Human Resources Strategy and Leadership
High level HR strategy and leadership is hugely important in all organizations, but is often under-rated or marginalized. This is certainly true in the public sector. And yet HR practice touches everything we say is important in public sector workplaces: Attraction, retention, talent management, succession planning, performance management, incentive structures, culture change, engaging staff and managers, building new skills and capacity and promoting innovation … and so on. There is an obvious crossover here to the importance of building “boundary-spanning” skills and capacity for just-in-time policy making as well as the design and management of large public infrastructure projects. Leadership development fits in here too.
Public Service Leadership
Public service leaders work in the constitutional shadows of elected political leaders and often in risk-averse environments. I regularly hear from public servants that it’s hard to get things done in this sort of context and I have a sense that too many managers and leaders spend too much time in a “caretaker” mode while waiting for signals, permission or directions to make changes approved in a political office.
As I have written in a previous post, there is considerable space and opportunity for public service leadership – both in improving policy and service delivery and in building capacity to better support the government of the day. In many cases, permission is not required. Political leaders expect this from public servants; they assume it is in our job descriptions.

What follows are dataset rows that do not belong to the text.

/-- The read of an entry of a load: bytes and poison of its home through the slot's own stores (R276); an LDF reads the full/empty
bit in the same step (R284); none where the entry reads nothing so. -/
def State.ownRead (s : State) (a : Agent) (e : Entry) : Option OwnGot :=
  let q := earlier (s.ctx a).queue e.id
  match e.what with
  | .load _ loc n _ =>
    some (match s.loadBytes q [] loc e.va n with
      | .inl bs => .bytes bs
      | .inr i => .trap Cause.poison (toWord (e.va + i)))
  | .ldf _ loc =>
    match loc with
    | .slice l r off =>
      match s.coreOf? l r with
      | some c =>
        some (if !(s.core c).isFull off then .trap Cause.empty (toWord e.va)
          else match s.poisonAt loc 8 with
            | some i => .trap Cause.poison (toWord (e.va + i))
            | none => .bytes (s.readBytes loc 8))
      | none => none
    | _ => none
  | .few _ loc =>
    match loc with
    | .slice l r off => (s.coreOf? l r).map fun c => .bytes (toBytes 8 (b2n ((s.core c).isFull off)))
    | _ => none
  | _ => none

/-- Whether performing an entry of such a load never traps: a FEW, and a read of TEXT (R122, R406). -/
def Payload.trapFree : Payload → Bool
  | .few _ _ => true
  | .tree _ _ => true
  | _ => false

/-- Whether such a load may still trap: it has neither been performed nor kept what it read. -/
def Ctx.mayTrap (c : Ctx) (r : LoadRec) : Bool :=
  r.own.isSome && !r.ready && r.spare.isNone && c.queue.any fun e => decide (e.what.record? = some r.id) && !e.what.trapFree

/-- Whether performing `f` before `e`, an entry of such a load, may change what `e` finds: bytes that it does not forward, or the
full/empty bit that an LDF reads. -/
def alters (f e : Entry) : Bool :=
  sameByte f e && match f.what with
    | .store _ _ _ _ => !e.forwards
    | .empw _ => !e.forwards
    | .fulw _ => !e.forwards
    | .atomic _ _ _ _ _ _ => true
    | .reduce _ _ _ _ => true
    | .decr _ _ => true
    | _ => false

/-- What an instruction that issues past such a load may count on: the load can trap no more, or would find no trap now, whatever the
slot has posted before it, and then keeps what it reads in case the word changes; none where it may still trap. -/
def State.latched (s : State) (a : Agent) (r : LoadRec) : Option LoadRec :=
  let q := (s.ctx a).queue
  if !(s.ctx a).mayTrap r then some r
  else
    match r.parts with
    | [(p, none)] =>
      match entryOf? q p with
      | some e =>
        if (earlier q p).any fun f => alters f e then none
        else
          match s.ownRead a e with
          | some (.bytes bs) => some { r with spare := some bs }
          | _ => none
      | none => none
    | _ => none

/-- The state in which an instruction issues past the loads that keep the slot of `a`; none where one of them may still
trap. -/
def State.latch (s : State) (a : Agent) : Option State :=
  let rs := (s.ctx a).loads.map (s.latched a)
  if rs.all Option.isSome then some (s.onCtx a fun c => { c with loads := rs.filterMap id }) else none

/-- Whether what an instruction has done between `s` and `t` is to issue a load that can be taken back: one that keeps its slot, or one
of bytes of no SO page, and no gather. -/
def State.opensLoad (s t : State) : Bool :=
  match (t.ctx s.cur).loads.getLast? with
  | some r =>
    decide (s.nextId ≤ r.id) && !r.so && (match r.dst with
      | .elem _ _ _ => false
      | _ => true)
      && (r.own.isSome || ((t.ctx s.cur).queue.filter fun e => decide (s.nextId ≤ e.id)).all Entry.forwards)
  | none => false

/-- Whether the slot goes on after an instruction: it has not trapped, its activation has not ended, and it is RUNNING. -/
def State.goesOn (s t : State) : Bool :=
  decide ((t.ctx s.cur).trap.seq = s.me.trap.seq) && decide ((t.ctx s.cur).act.id = s.me.act.id)
    && decide ((t.ctx s.cur).ctl.status = .running)

/-- The effect of an instruction whose checks have passed.  Behind a load that keeps the slot, a further load may issue, which the trap
of the first takes back; any other instruction issues only where no earlier load can still trap, and one that would trap or leave the
slot waits for them (R110, R124, R174; log entry 18). -/
def State.behind (s : State) (effect : State → State) : State :=
  if !s.me.owed then effect s
  else if s.opensLoad (effect s) then effect s
  else
    match s.latch s.cur with
    | some s' => if s'.goesOn (effect s') then effect s' else s
    | none => s
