-- ==== Sys2Proof/Machine/Memory.lean ====
section
/-! DEFINITION. Loads and stores of the own slice and of cellar addresses, the word operations, futures and fences
(R122 to R125, R167 to R184), and the shared steps of global accesses and retire buffers. -/

namespace Sys2Proof.Machine

/-! ### Retire buffers (R48, Table 2-9) -/

/-- The bytes that a buffered store of `n` bytes uses. -/
def storeUse (n : Nat) : Nat := 8 + 8 * ((n + 7) / 8)

/-- A global effect of an atomic task buffered, or RETIRE_OVERFLOW with the effect's address; `k` is the rest of the
instruction. -/
def State.buffer (s : State) (a : Agent) (use : Nat) (faddr : Word) (fs : List Effect) (k : State → State) : State :=
  if 4096 < (s.ctx a).act.used + use then s.trap a Cause.retireOverflow faddr
  else
    k (s.onCtx a fun c => { c with act := { c.act with used := c.act.used + use, buffer := c.act.buffer ++ fs } })

/-! ### The data register of a load or store (R168) -/

/-- The register that d names: a V register for .V, else an X register. -/
def dataReg (sz : BitVec 3) (d : BitVec 5) : RegName :=
  if sz = 4 then .v d else .x d

/-- Where a load of a size puts its data. -/
def loadDst (sz : BitVec 3) (d : BitVec 5) : LoadDst :=
  if sz = 4 then .v d else .x d

/-- The bytes that a store of a size takes from its data register; .N takes bits 3:0. -/
def Ctx.storeData (c : Ctx) (sz : BitVec 3) (d : BitVec 5) : List Byte :=
  match sz.toNat with
  | 4 => toBytes 64 (c.v d).toNat
  | 5 => toBytes 1 (wbits (c.x d) 3 0)
  | _ => toBytes (sizeBytes sz) (c.x d).toNat

/-- The data of a load that holds its slot, written to its register. -/
def Ctx.takeData (c : Ctx) (sz : BitVec 3) (d : BitVec 5) (nib : Option Bool) (bs : List Byte) : Ctx :=
  if sz = 4 then c.setV d (BitVec.ofNat 512 (fromBytes bs)) else c.setX d (toWord (loadValue nib bs))

/-- What a load of the M form needs. -/
def loadNeeds (sz : BitVec 3) (d a : BitVec 5) (k : BitVec 1) : Needs :=
  { srcs := [srcX a k], dsts := [dataReg sz d] }

/-- What a store of the M form needs: its k bit belongs to a and to the data register (R69). -/
def storeNeeds (sz : BitVec 3) (d a : BitVec 5) (k : BitVec 1) : Needs :=
  { srcs := [srcX a k, (dataReg sz d, decide (k = 1))] }

/-- The marks of ord: acquire and release (Table 3-13). -/
def ordAcq (o : BitVec 2) : Bool := o.getLsbD 0

/-- The release mark of ord. -/
def ordRel (o : BitVec 2) : Bool := o.getLsbD 1

/-! ### Own-slice accesses (Table 7-2) -/

/-- The address checks of LDS and STS, in order. -/
def State.checkOwn (s : State) (a : Agent) (ea : Word) (sz : BitVec 3) : Option Failure :=
  let n := sizeBytes sz
  let e := ea.toNat
  firstFailure
    [failIf (decide (2 ^ 18 ≤ e) || decide (Config.sliceSize < e + n)) Cause.protect ea,
     failIf (decide (Config.sliceTop < e + n) && !(decide (sz = 3) && decide (e % 8 = 0))) Cause.protect ea,
     footprintCheck (s.boxes a) (s.myRole a) e n]

/-- TSTAT: the head result with the number of results waiting (Table 22-4). -/
def tstatWord (text : List TextResult) : Word :=
  match text with
  | [] => 0
  | r :: _ => toWord (2 ^ 63 + r.status.toNat % 2 ^ 63 + text.length % 8 * 2 ^ 8)

/-- A load of a TINJ or TEXT word (R406): TCTL, TSTAT, and TRES, which removes the head result and wakes a slot whose
injection waits (R407). -/
def State.loadTree (s : State) (a : Agent) (off : Nat) : Word × State :=
  let core := coreNo a
  match off with
  | 0x3FF00 => ((s.ctx a).sp.tctl, s)
  | 0x3FF80 => (tstatWord (s.core core).text, s)
  | 0x3FF88 =>
    match (s.core core).text with
    | r :: rest =>
      (r.value, (s.onCore core fun k => { k with text := rest, treeOpen := k.treeOpen - 1 }).wake core .tree)
    | [] => (0, s)
  | _ => (0, s)

/-- Whether TCTL holds a reserved bit or a refused value (Table 22-3). -/
def tctlBad (w : Word) : Bool :=
  decide (wbits w 63 56 ≠ 0) || decide (wbits w 47 10 ≠ 0) || decide (wbits w 7 7 ≠ 0) || decide (3 < wbits w 6 4)
    || decide (8 < wbits w 3 0)

/-- A store to a TINJ or TEXT word (R406, R407): TCTL is written; TOP injects, with at most four operations of the core
open; any other is ignored. -/
def State.storeTree (s : State) (a : Agent) (off : Nat) (v : Word) (acq : Bool) : State :=
  let core := coreNo a
  match off with
  | 0x3FF00 => s.finish fun c => { c with sp := { c.sp with tctl := v } }
  | 0x3FF08 =>
    let ctl := (s.ctx a).sp.tctl
    if tctlBad ctl then s.trap a Cause.format ctl
    else if 4 ≤ (s.core core).treeOpen then s.stall a .tree
    else
      let s := s.onCore core fun k => { k with treeOpen := k.treeOpen + 1 }
      (s.enqueue a fun id => ⟨id, acq, true, .cellar, 0, .inject ctl v, none, none⟩).finish id
  | _ => s.finish id

/-- A load of own-slice bytes that keeps its slot: an entry, and the record that lands in its register (R110, R169, R174; log
entry 18). -/
def State.loadOwn (s : State) (d : BitVec 5) (o : BitVec 2) (sz : BitVec 3) (nib : Option Bool) (off : Nat) : State :=
  (s.loadParts s.cur (ordAcq o) (ordRel o) nib (loadDst sz d) (some s.me.ctl)
    [⟨s.ownCa s.cur off, sizeBytes sz, s.ownLoc s.cur off, .cellar, (0, 0)⟩]).finish id

/-- A load of a TEXT word: an entry of a load that keeps its slot, an acquire where it may take a result (R406, Table 11-3; log
entry 138). -/
def State.loadText (s : State) (d : BitVec 5) (o : BitVec 2) (off : Nat) : State :=
  s.loadOne d true fun rec_ id =>
    ⟨id, ordAcq o || decide (off = 0x3FF88), ordRel o, .cellar, s.ownCa s.cur off, .tree rec_ (s.ownLoc s.cur off), none, none⟩

/-- LDS: a load of the own slice (R167 to R169, R174); a TINJ word is read at issue (R406).  C.FADDR of a POISON is the
cellar address of the first poisoned byte: R174 says only 'the address', and the model takes the form that R21 gives every
scratchpad byte (log entry 100). -/
def execLds (d a : BitVec 5) (k : BitVec 1) (o : BitVec 2) (sz : BitVec 3) (i : BitVec 10) (s : State) :
    Host.Outcome State Fault Refusal :=
  .next (s.issue (loadNeeds sz d a k) fun s =>
    let ea := effAddr (s.me.x a) sz i
    match s.checkOwn s.cur ea sz with
    | some (cause, f) => s.trap s.cur cause f
    | none =>
      let off := ea.toNat
      if off < Config.sliceTop then s.loadOwn d o sz (nibbleOf sz i) off
      else if 0x3FF80 ≤ off then s.loadText d o off
      else
        match s.readOwn s.cur off 8 (ordRel o) with
        | .wait => s
        | _ =>
          let (v, s) := s.loadTree s.cur off
          s.writeX d v)

/-- STS: a posted store to the own slice (R167 to R170).  DESIGN CHOICE: R263's check of a drained row comes before the address checks
(log entry 127). -/
def execSts (d a : BitVec 5) (k : BitVec 1) (o : BitVec 2) (sz : BitVec 3) (i : BitVec 10) (s : State) :
    Host.Outcome State Fault Refusal :=
  .next (s.issue (storeNeeds sz d a k) fun s =>
    let ea := effAddr (s.me.x a) sz i
    match firstFailure [s.drainedCheck s.cur (dataReg sz d), s.checkOwn s.cur ea sz] with
    | some (cause, f) => s.trap s.cur cause f
    | none =>
      let off := ea.toNat
      let bs := s.me.storeData sz d
      if Config.sliceTop ≤ off then s.storeTree s.cur off (s.me.x d) (ordAcq o)
      else
        (s.enqueue s.cur fun id =>
          ⟨id, ordAcq o, ordRel o, .cellar, s.ownCa s.cur off, .store (s.ownLoc s.cur off) bs (nibbleOf sz i) (decide (sz = 4)), none,
            none⟩).finish id)

/-! ### Cellar accesses (Table 7-2) -/

/-- The address checks of LDC and STC, in order. -/
def State.checkCellar (s : State) (a : Agent) (ea : Word) (n : Nat) : Option Failure :=
  firstFailure
    [failIf (badCellar (s.nroles a) ea n) Cause.protect ea,
     footprintCheck (s.boxes a) (caRole ea.toNat) (caOff ea.toNat) n]

/-- Whether a cellar address names the issuing role (R21). -/
def State.isOwn (s : State) (a : Agent) (ca : Nat) : Bool :=
  decide (caRole ca = s.myRole a)

/-- LDC: a load through a cellar address; of the own role it acts as LDS does, of another role it empties its register and
lets the slot run on (R167 to R169). -/
def execLdc (d a : BitVec 5) (k : BitVec 1) (o : BitVec 2) (sz : BitVec 3) (i : BitVec 10) (s : State) :
    Host.Outcome State Fault Refusal :=
  .next (s.issue (loadNeeds sz d a k) fun s =>
    let ea := effAddr (s.me.x a) sz i
    let n := sizeBytes sz
    match s.checkCellar s.cur ea n with
    | some (cause, f) => s.trap s.cur cause f
    | none =>
      let ca := ea.toNat
      if s.isOwn s.cur ca then s.loadOwn d o sz (nibbleOf sz i) (caOff ca)
      else
        (s.loadParts s.cur (ordAcq o) (ordRel o) (nibbleOf sz i) (loadDst sz d) none
          [⟨ca, n, s.caLoc s.cur ca, .cellar, (0, 0)⟩]).finish fun c => c.makeEmpty (dataReg sz d))

/-- STC: a posted store through a cellar address (R167 to R170).  DESIGN CHOICE: R263's check of a drained row comes before the address
checks (log entry 127). -/
def execStc (d a : BitVec 5) (k : BitVec 1) (o : BitVec 2) (sz : BitVec 3) (i : BitVec 10) (s : State) :
    Host.Outcome State Fault Refusal :=
  .next (s.issue (storeNeeds sz d a k) fun s =>
    let ea := effAddr (s.me.x a) sz i
    match firstFailure [s.drainedCheck s.cur (dataReg sz d), s.checkCellar s.cur ea (sizeBytes sz)] with
    | some (cause, f) => s.trap s.cur cause f
    | none =>
      let bs := s.me.storeData sz d
      (s.enqueue s.cur fun id =>
        ⟨id, ordAcq o, ordRel o, .cellar, ea.toNat, .store (s.caLoc s.cur ea.toNat) bs (nibbleOf sz i) (decide (sz = 4)), none,
          none⟩).finish id)

/-! ### Word operations and futures (R122 to R125) -/

/-- The checks of a word operation on a cellar address: PROTECT, then the footprint of the 8-byte word (R122). -/
def State.checkWord (s : State) (a : Agent) (ca : Word) : Option Failure :=
  firstFailure
    [failIf (decide (2 ^ 30 ≤ ca.toNat) || decide (s.nroles a ≤ caRole ca.toNat)
        || decide (Config.sliceTop ≤ caOff ca.toNat)) Cause.protect ca,
     footprintCheck (s.boxes a) (caRole ca.toNat) (caOff ca.toNat / 8 * 8) 8]

/-- The place of the word that a cellar address names; bits 2:0 are ignored. -/
def State.wordLoc (s : State) (a : Agent) (ca : Word) : Loc :=
  s.caLoc a (ca.toNat / 8 * 8)

/-- EMPW and FULW: a posted entry that empties or fills a word (R122, Table 11-3). -/
def State.markWord (s : State) (a : BitVec 5) (k : BitVec 1) (mk : Loc → Payload) : State :=
  s.issue { srcs := [srcX a k] } fun s =>
    let ca := s.me.x a
    match s.checkWord s.cur ca with
    | some (cause, f) => s.trap s.cur cause f
    | none =>
      (s.enqueue s.cur fun id =>
        ⟨id, false, false, .cellar, ca.toNat / 8 * 8, mk (s.wordLoc s.cur ca), none, none⟩).finish id

/-- EMPW (R122). -/
def execEmpw (a : BitVec 5) (k : BitVec 1) (s : State) : Host.Outcome State Fault Refusal :=
  .next (s.markWord a k .empw)

/-- FULW (R122). -/
def execFulw (a : BitVec 5) (k : BitVec 1) (s : State) : Host.Outcome State Fault Refusal :=
  .next (s.markWord a k .fulw)

/-- FEW: the full/empty bit of a word; a remote one empties X[d] until its reply lands, one of the own slice keeps its slot
(R110, R122). -/
def execFew (d a : BitVec 5) (k : BitVec 1) (s : State) : Host.Outcome State Fault Refusal :=
  .next (s.issue { srcs := [srcX a k], dsts := [.x d] } fun s =>
    let ca := s.me.x a
    match s.checkWord s.cur ca with
    | some (cause, f) => s.trap s.cur cause f
    | none =>
      s.loadOne d (s.isOwn s.cur ca.toNat) fun rec_ id =>
        ⟨id, false, false, .cellar, ca.toNat / 8 * 8, .few rec_ (s.wordLoc s.cur ca), none, none⟩)

/-- LDF: a load of an own-slice word that reads its full/empty bit as it is performed, and keeps its slot (R110, R124, R284). -/
def execLdf (d a : BitVec 5) (k : BitVec 1) (o : BitVec 2) (i : BitVec 10) (s : State) :
    Host.Outcome State Fault Refusal :=
  .next (s.issue (loadNeeds 3 d a k) fun s =>
    let ea := effAddr (s.me.x a) 3 i
    let off := ea.toNat / 8 * 8
    let check := firstFailure
      [failIf (decide (2 ^ 18 ≤ ea.toNat) || decide (Config.sliceTop ≤ ea.toNat)) Cause.protect ea,
       footprintCheck (s.boxes s.cur) (s.myRole s.cur) off 8]
    match check with
    | some (cause, f) => s.trap s.cur cause f
    | none =>
      s.loadOne d true fun rec_ id =>
        ⟨id, ordAcq o, ordRel o, .cellar, s.ownCa s.cur off, .ldf rec_ (s.ownLoc s.cur off), none, none⟩)

/-- URET: back from the EMPTY handler through the return record; without one it raises ILLEGAL (R125, R350). -/
def execUret (s : State) : Host.Outcome State Fault Refusal :=
  .next (s.issue { delay := false } fun s =>
    if s.me.trap.uh then s.onCtx s.cur Ctx.uret
    else s.trap s.cur Cause.illegal (s.me.ctl.iword.setWidth 64))

/-! ### Fences (R181 to R184, R279) -/

/-- The scope a fence acts at: on a cellarer core or TSC, DEVICE at the narrowest (R184). -/
def fenceScope (a : Agent) (scope : Nat) : Nat :=
  if isSmall a then scope else max scope 4

/-- A fence over spaces `x` holds its slot until its set has been performed; at SLOT scope it completes at once. -/
def State.fence (s : State) (loadsOnly : Bool) (scope : BitVec 5) (x : BitVec 2) : State :=
  s.issue { cellarer := true, legal := isSmall s.cur || !x.getLsbD 0 } fun s =>
    let sc := fenceScope s.cur scope.toNat
    if sc = 0 then s.finish id
    else s.hold s.cur (.fence loadsOnly sc (x.getLsbD 0) (x.getLsbD 1) s.nextId)

/-- FENCE (R182). -/
def execFence (scope : BitVec 5) (x : BitVec 2) (s : State) : Host.Outcome State Fault Refusal :=
  .next (s.fence false scope x)

/-- FENCE.ACQ waits for loads and returning atomics alone (Table 11-5). -/
def execFenceAcq (scope : BitVec 5) (x : BitVec 2) (s : State) : Host.Outcome State Fault Refusal :=
  .next (s.fence true scope x)

/-- FENCE.REL (R182). -/
def execFenceRel (scope : BitVec 5) (x : BitVec 2) (s : State) : Host.Outcome State Fault Refusal :=
  .next (s.fence false scope x)

end Sys2Proof.Machine
end

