/-- A write of a coder job: byte `i` made by block `g` (R220, R234, R238). -/
def State.coderWriteByte (s : State) (core idx : Nat) (j : Job) (g i : Nat) : State :=
  let b := j.block g
  if b.out.length ≤ i ∨ b.written.contains i ∨ !j.codedTo g ∨ !j.writesBegun g then s
  else
    let go := fun (s : State) (j : Job) =>
      let j := j.putBlock g { b with written := i :: b.written }
      let now := j.blockBits g i
      let s := s.writeBits j (j.phase g true) j.db.global now
      let all := ((j.block g).written.flatMap (j.blockBits g)).map fun w => (w.1, w.2.2)
      let s := if j.db.global then s else s.clearWritten j.launch all (now.map Prod.fst)
      s.putJob core idx j
    if b.written = [] then
      s.withJobPages core idx j g true (streamNeeds j.db .store ((upFrom 0 b.out.length).flatMap (j.blockByte g))) go
    else go s j

/-- A read of a RACKZ.C: byte `i` of block `g`, which is encoded when all of it has been read.  Poison ends the job (R238). -/
def State.compressRead (s : State) (core idx : Nat) (j : Job) (g i : Nat) : State :=
  let b := j.block g
  let n := j.granuleCount g
  let at_ := fun i => streamByte j.da j.role j.cellsA (512 * g + i)
  if n ≤ i ∨ b.out ≠ [] ∨ (b.got.find? i).isSome then s
  else
    let go := fun (s : State) (j : Job) =>
      let (v, poison) := s.readStream j g (at_ i)
      if poison then s.failJob core idx j g Cause.format (wrap 56 ((at_ i).headD 0 / 8))
      else
        let got := b.got.put i v
        let b := if got.length < n then { b with got := got }
          else { b with got := [], out := encodeBlock (s.core core).dict ((upFrom 0 n).map fun i => got.get i 0) }
        s.putJob core idx (j.putBlock g b)
    if b.got = [] then s.withJobPages core idx j g false (streamNeeds j.da .load ((upFrom 0 n).flatMap at_)) go
    else go s j

/-- A read of a RACKZ.D: the next byte of its stream for block `g`, which is at hand when its tokens are complete (R234).  A defect
ends the job, naming the first offending byte; a stream that ends early names none (log entry 35). -/
def State.decompressRead (s : State) (core idx : Nat) (j : Job) (g i : Nat) : State :=
  let b := j.block g
  let pos := j.usedTo g
  let addr := fun k => wrap 56 ((streamByte j.da j.role j.cellsA k).headD 0 / 8)
  if b.out ≠ [] ∨ i ≠ b.got.length ∨ !j.codedTo g then s
  else if j.streamLen ≤ pos + i then
    let (w, s) := s.freeWord
    s.failJob core idx j g Cause.format (wbits w 55 0)
  else
    let at_ := streamByte j.da j.role j.cellsA (pos + i)
    s.withJobPages core idx j g false (streamNeeds j.da .load at_) fun s j =>
      let (v, poison) := s.readStream j g at_
      let b := { b with got := b.got.put i v, tainted := b.tainted || poison }
      let want := j.granuleCount g / 8
      match decodeTokens (s.core core).dict want (want + 1) 0 [] ((upFrom 0 (i + 1)).map fun k => b.got.get k 0) with
      | .more => s.putJob core idx (j.putBlock g b)
      | .bad p => s.failJob core idx j g Cause.format (addr (pos + p))
      | .done used ws =>
        let j := j.putBlock g { b with got := [], out := ws.flatMap wordToBytes, used := used }
        if g + 1 = j.granules ∧ pos + used < j.streamLen then
          s.failJob core idx j j.granules Cause.format (addr (pos + used))
        else s.putJob core idx j

/-- GRANULE-BYTE of a coder job: its reads are numbered from 0, its writes from `coderWrite`.  A granule begins once the one before
it has, and no earlier job holds the job (R281). -/
def State.coderByte (s : State) (core idx : Nat) (j : Job) (g i : Nat) : State :=
  if j.begun < g ∨ j.granules ≤ g ∨ (s.core core).hazardHolds j then s
  else if coderWrite ≤ i then s.coderWriteByte core idx j g (i - coderWrite)
  else if j.kind = .rackzC then s.compressRead core idx j g i
  else s.decompressRead core idx j g i

/-- GRANULE-BYTE of a job in flight; one that a miss holds, that is parked on a fault or that has failed performs only the granules
below that one (R237). -/
def State.granuleByte (s : State) (core id g b m : Nat) : State :=
  match (s.core core).jobOf? id with
  | none => s
  | some (idx, j) =>
    if (j.parked.isSome && decide (j.parkAt ≤ g)) || (j.doomed.isSome && decide (j.edge ≤ g)) then s
    else if j.kind.isCopy then s.copyGranuleByte core idx j g b m
    else s.coderByte core idx j g b

/-! ### Counts (R220, R234) -/

/-- The role and offset of the counter for receiver `m`. -/
def Job.counterAt (j : Job) (m : Nat) : Option (Nat × Nat) :=
  j.ctr.map fun ca => (if j.kind = .rackM then j.receiver m else ca / 2 ^ 18, ca % 2 ^ 18)

/-- The length word of a RACKZ.C, behind its counter (R234). -/
def State.writeLength (s : State) (home off : Nat) (j : Job) : State :=
  s.onCore home (·.sliceStore (off + 8) (wordToBytes (toWord (j.producedTo j.granules))))

/-- COUNT: a written granule's count is added at its counter, in order; RACKZ.C writes its length before the last one, and one of no
byte ends with it (R220, R234). -/
def State.countGranule (s : State) (core id m : Nat) : State :=
  match (s.core core).jobOf? id with
  | none => s
  | some (idx, j) =>
    let g := j.countedAt m
    match j.counterAt m with
    | none => s
    | some (role, off) =>
      if j.onlyLength then
        match s.coreOf? j.launch role with
        | none => s
        | some home => (s.writeLength home off j).onCore core fun k => { k with inflight := k.inflight.erase idx }
      else if j.receivers ≤ m ∨ j.granules ≤ g ∨ !j.granuleDone g ∨ (j.doomed.isSome ∧ j.edge ≤ g) then s
      else
        match s.coreOf? j.launch role with
        | none => s
        | some home =>
          let s := if j.kind = .rackzC ∧ g + 1 = j.granules then s.writeLength home off j else s
          let s := s.onCore home fun k =>
            k.sliceStore off (wordToBytes (k.sliceWord off + toWord (j.granuleCount g)))
          let counted := ((upFrom 0 j.receivers).map j.countedAt).set m (g + 1)
          s.putJob core idx { j with counted := counted }

end Sys2Proof.Machine
end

So there is both lots of space for more active forms of public service leadership and an expectation that public servants are exploring that space – including with their counterparts across organizational boundaries.
In turn, staff and managers look to leaders as role models. Leaders who are open with information, who cross boundaries, and who are conscious about the importance of recruitment, aligning the right talent with key projects and who think about succession planning are signalling the importance of these practices to others. This is one of the ways through which we can start to shift culture.
In summary, it seems to me that stepped-up approaches to crossing boundaries, an elevated focus on HR, and a more active approach to public service leadership are important separately but are also inter-related and synergistic. If we can do better in these areas our organizations will benefit considerably, as will our ability to achieve priority outcomes in the practice of public administration and in serving elected governments. This is not insurmountable, but it is hard work. Citizens should expect no less.